You can't call a stop to it SGB, that just ain't fair !!


----------



## sneakygroundbuzzard (Nov 1, 2012)

Not a stop,just a minor delay
I did buy her a new ruger sr9c last week
She said she deserved it since I got my AR
So next one is mine again lol

I did find some soft point ammo for the AR
So I finally will get to shoot that on Thursday when we go to the indoor range


----------



## youngdon (Mar 10, 2010)

Indoor range >...?? it's sunny and 70* out...whats the problem.....


----------



## christopher (Oct 10, 2010)

a couple pics of mine a handi rifle in 270 wearin a burris fullfield 4-12 power has paralax adjust on it too

















so far it only has 16 rounds through it thinkin about sellin it i ordered a 243 and made the mistake of paying before i got it and wound up with a 270


----------



## youngdon (Mar 10, 2010)

HUH ?


----------



## fr3db3ar (Aug 6, 2011)

I don't know how that happened and you didn't correct it but now that you have it, just spend another $135 and get a 243 barrel for it.


----------



## sneakygroundbuzzard (Nov 1, 2012)

youngdon said:


> Indoor range >...?? it's sunny and 70* out...whats the problem.....

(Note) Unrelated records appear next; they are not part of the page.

-- ==== Sys2Proof/Machine/SystemIo.lean ====
section
/-!
DEFINITION. halt, out, in, noop (spec/45_system_io.md).
-/

namespace Sys2Proof.Machine

/-- `halt` (R91). -/
def execHalt (s : State) : StepResult :=
  complete 0 s (.ok (s, .halt))

/-- `out a` (R92): the low byte, once the channel takes it. -/
def execOut (a : Operand) (s : State) : StepResult :=
  complete 1 s do
    let v ← resolveValue s a
    match ← s.outByte (v.setWidth 8) with
    | Option.none => .ok (s, .wait)
    | some s' => .ok (s', .next)

/-- `in a` (R93): the destination is checked before the wait; the byte is zero-extended. -/
def execIn (a : Operand) (s : State) : StepResult :=
  complete 1 s do
    let d ← resolveRegister a
    match ← s.inByte with
    | Option.none => .ok (s, .wait)
    | some (h, s') => .ok (s'.setReg d (h.setWidth 15), .next)

/-- `noop` (R94). -/
def execNoop (s : State) : StepResult :=
  complete 0 s (.ok (s, .next))

end Sys2Proof.Machine
end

i wish it was 70* here,but its not even clost to that yet

we are having highs in the low 30's and still have 2 ft of snow on the ground.

not going to go shooting outdoors for awhile yet,unless its for hunting

and even then i dont shoot,gotta call them in before i can take shot lol


----------



## fr3db3ar (Aug 6, 2011)

Oh come on now. It's 33* here and we just got dumped on last night with 4" of snow. I'll be @ the outdoor range this evening.

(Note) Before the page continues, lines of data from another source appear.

-- ==== Sys2Proof/Machine/Assembler.lean ====
section
/-!
DEFINITION. The assembler's notation (R64). A program is a list of statements, each with the labels that mark its first
slot; how statements and labels are laid out on lines of text is not given by the rule (log entry 12).
-/

namespace Sys2Proof.Machine

/-- An operand as written: `r0` to `r7`, a literal, or a label. -/
inductive AsmOperand where
  | reg (r : RegIdx)
  | lit (w : Word)
  | label (name : String)
deriving DecidableEq, Repr

/-- A statement: a mnemonic with its operands, or `.word v`. -/
inductive AsmStatement where
  | instr (mnemonic : String) (operands : List AsmOperand)
  | word (v : Slot)
deriving DecidableEq, Repr

/-- A statement and the labels that mark its first slot. -/
structure AsmLine where
  labels : List String
  statement : AsmStatement
deriving DecidableEq, Repr

/-! ### Reading one statement -/

/-- The value of a digit in a base up to 16. -/
def digitOf (base : Nat) (c : Char) : Option Nat :=
  let v :=
    if '0' ≤ c ∧ c ≤ '9' then c.toNat - '0'.toNat
    else if 'a' ≤ c ∧ c ≤ 'f' then c.toNat - 'a'.toNat + 10
    else if 'A' ≤ c ∧ c ≤ 'F' then c.toNat - 'A'.toNat + 10
    else base
  if v < base then some v else none

/-- Digits read after the value `acc`. -/
def digitsFrom (base acc : Nat) : List Char → Option Nat
  | [] => some acc
  | c :: cs => (digitOf base c).bind fun d => digitsFrom base (base * acc + d) cs

/-- A number: decimal, or `0x` with hexadecimal digits. -/
def readNumber : List Char → Option Nat
  | [] => none
  | '0' :: 'x' :: c :: cs => digitsFrom 16 0 (c :: cs)
  | c :: cs => digitsFrom 10 0 (c :: cs)

/-- The characters after leading spaces. -/
def dropSpaces : List Char → List Char
  | ' ' :: cs => dropSpaces cs
  | cs => cs

/-- The characters without leading and trailing spaces. -/
def trimSpaces (cs : List Char) : List Char := (dropSpaces (dropSpaces cs).reverse).reverse

/-- The parts of a text between the occurrences of a character, at least one. -/
def splitAt (sep : Char) : List Char → List (List Char)
  | [] => [[]]
  | c :: cs =>
    match splitAt sep cs with
    | [] => [[c]]
    | p :: ps => if c = sep then [] :: p :: ps else (c :: p) :: ps

/-- A register name `r0` to `r7`. -/
def readRegister : List Char → Option RegIdx
  | ['r', c] => (digitOf 8 c).map (Fin.ofNat 8)
  | _ => none

/-- Whether a text can name a label: it starts with a letter or `_` and goes on with letters, digits and `_`. -/
def isName : List Char → Bool
  | [] => false
  | c :: cs => (c.isAlpha || c == '_') && cs.all fun d => d.isAlphanum || d == '_'

/-- One operand as written. A literal is at most 32767: `.word` alone writes other raw slots. -/
def readOperand (cs : List Char) : Option AsmOperand :=
  match readRegister cs, readNumber cs with
  | some r, _ => some (.reg r)
  | none, some v => if v ≤ 32767 then some (.lit (BitVec.ofNat 15 v)) else none
  | none, none => if isName cs then some (.label (String.ofList cs)) else none

/-- All operands, in order. -/
def readOperands : List (List Char) → Option (List AsmOperand)
  | [] => some []
  | cs :: rest => (readOperand (trimSpaces cs)).bind fun o => (readOperands rest).map (o :: ·)

/-- The text up to the first space, and the text after it. -/
def firstWord : List Char → List Char × List Char
  | [] => ([], [])
  | c :: cs => if c = ' ' then ([], cs) else (c :: (firstWord cs).1, (firstWord cs).2)

/-- One statement: a mnemonic, then its operands separated by commas, with optional spaces. -/
def readStatement (text : List Char) : Option AsmStatement :=
  let (word, rest) := firstWord (trimSpaces text)
  let args := trimSpaces rest
  if word = ['.', 'w', 'o', 'r', 'd'] then
    (readNumber args).bind fun v => if v ≤ 65535 then some (.word (BitVec.ofNat 16 v)) else none
  else if args = [] then some (.instr (String.ofList word) [])
  else (readOperands (splitAt ',' args)).map fun ops => .instr (String.ofList word) ops

/-! ### Assembling -/

/-- The instruction a lower-case mnemonic of R58 names, given its operands in slot order. -/
def instrOfMnemonic (mnemonic : String) (operands : List Operand) : Option Instr :=
  match mnemonic, operands with
  | "halt", [] => some .halt
  | "set", [a, b] => some (.set a b)
  | "push", [a] => some (.push a)
  | "pop", [a] => some (.pop a)
  | "eq", [a, b, c] => some (.eq a b c)
  | "gt", [a, b, c] => some (.gt a b c)
  | "jmp", [a] => some (.jmp a)
  | "jt", [a, b] => some (.jt a b)
  | "jf", [a, b] => some (.jf a b)
  | "add", [a, b, c] => some (.add a b c)
  | "mult", [a, b, c] => some (.mult a b c)
  | "mod", [a, b, c] => some (.mod a b c)
  | "and", [a, b, c] => some (.and a b c)
  | "or", [a, b, c] => some (.or a b c)
  | "not", [a, b] => some (.not a b)
  | "rmem", [a, b] => some (.rmem a b)
  | "wmem", [a, b] => some (.wmem a b)
  | "call", [a] => some (.call a)
  | "ret", [] => some .ret
  | "out", [a] => some (.out a)
  | "in", [a] => some (.inp a)
  | "noop", [] => some .noop
  | _, _ => none

/-- The number of slots a statement fills. -/
def AsmStatement.slots : AsmStatement → Nat
  | .instr _ operands => 1 + operands.length
  | .word _ => 1

/-- The word address of a label in a program whose first slot is at word `at_`: the slot it marks (R64). A label that
marks more than one slot stands for the first; R64 is silent on it (DESIGN CHOICE, log entry 12). -/
def labelAddress (name : String) (at_ : Nat) : List AsmLine → Option Nat
  | [] => none
  | l :: ls =>
    if name ∈ l.labels then some at_ else labelAddress name (at_ + l.statement.slots) ls

/-- An operand's raw class: a register, a literal, or the word address of a label. A label may stand in a slot of any kind
and is a literal there; R64 speaks of labels for address operands and is silent on other slots (DESIGN CHOICE, log
entry 12). -/
def assembleOperand (program : List AsmLine) : AsmOperand → Option Operand
  | .reg r => some (.reg r)
  | .lit w => some (.lit w)
  | .label name =>
    (labelAddress name 0 program).bind fun a =>
      if a ≤ 32767 then some (.lit (BitVec.ofNat 15 a)) else none

/-- All operands of a statement, in slot order. -/
def assembleOperands (program : List AsmLine) : List AsmOperand → Option (List Operand)
  | [] => some []
  | o :: os =>
    (assembleOperand program o).bind fun x => (assembleOperands program os).map (x :: ·)

/-- The bytes of one statement; an instruction's opcode slot gets a high byte of 0. -/
def assembleStatement (program : List AsmLine) : AsmStatement → Option (List Byte)
  | .instr mnemonic operands =>
    (assembleOperands program operands).bind fun ops => (instrOfMnemonic mnemonic ops).map encode
  | .word v => some (slotBytes v)

/-- The bytes of the lines in order, with labels looked up in the whole program. -/
def assembleLines (program : List AsmLine) : List AsmLine → Option (List Byte)
  | [] => some []
  | l :: ls =>
    (assembleStatement program l.statement).bind fun bs => (assembleLines program ls).map (bs ++ ·)

/-- The program image of a program placed at word 0. -/
def assemble (program : List AsmLine) : Option (List Byte) := assembleLines program program

end Sys2Proof.Machine
end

Younger generation........I swear. :hot: :huntingrifle:


----------



## sneakygroundbuzzard (Nov 1, 2012)

oh come on now, i think we could be considered the same generation fr3d

i think i am only about 7 yrs younger than you lol

i just dont like to freeze my arse off to shoot,hunt yes shoot no


----------



## Scotty D. (Feb 23, 2012)

Encore .444 Marlin (legal for Ohio handgun deer season) top pic, G2 in .223 Rem & G1 in .22 K-Hornet...


----------



## Scotty D. (Feb 23, 2012)

Stonegod said:


> Nice looking guns Scotty.....have you tagged a deer with that .444 yet?


 About 20 or so....I've bought it when the Encore first came into production....

Best darn deer smoker that I've ever owned.... :teeth:


----------



## fr3db3ar (Aug 6, 2011)

Very nice.


----------



## SWAMPBUCK10PT (Apr 5, 2010)

*OH!!! my 2 other single rifle's------------#1--222 rem single top barrel--it sits on top of a 3" 20 GA---#2--------222 Rem barrel and it sits on top of a 3" 12ga---------Savage 24's----Great tight cover guns---------sb *


----------



## sneakygroundbuzzard (Nov 1, 2012)

Ohhhh me likey


----------



## hassell (Feb 9, 2010)

SWAMPBUCK10PT said:


> *OH!!! my 2 other single rifle's------------#1--222 rem single top barrel--it sits on top of a 3" 20 GA---#2--------222 Rem barrel and it sits on top of a 3" 12ga---------Savage 24's----Great tight cover guns---------sb *


 Did you forget to look in the broom closet Skip!!!!


----------



## youngdon (Mar 10, 2010)

sneakygroundbuzzard said:


> Ohhhh me likey


Skip did the camo paint on those babies too !



hassell said:


> Did you forget to look in the broom closet Skip!!!!


LOL I bet he ain't done yet....


----------



## airman (Mar 10, 2013)

Here is my single shot rifle, ruger #1A light sporter in 270 Winchester with Nikon monarch 3x9


----------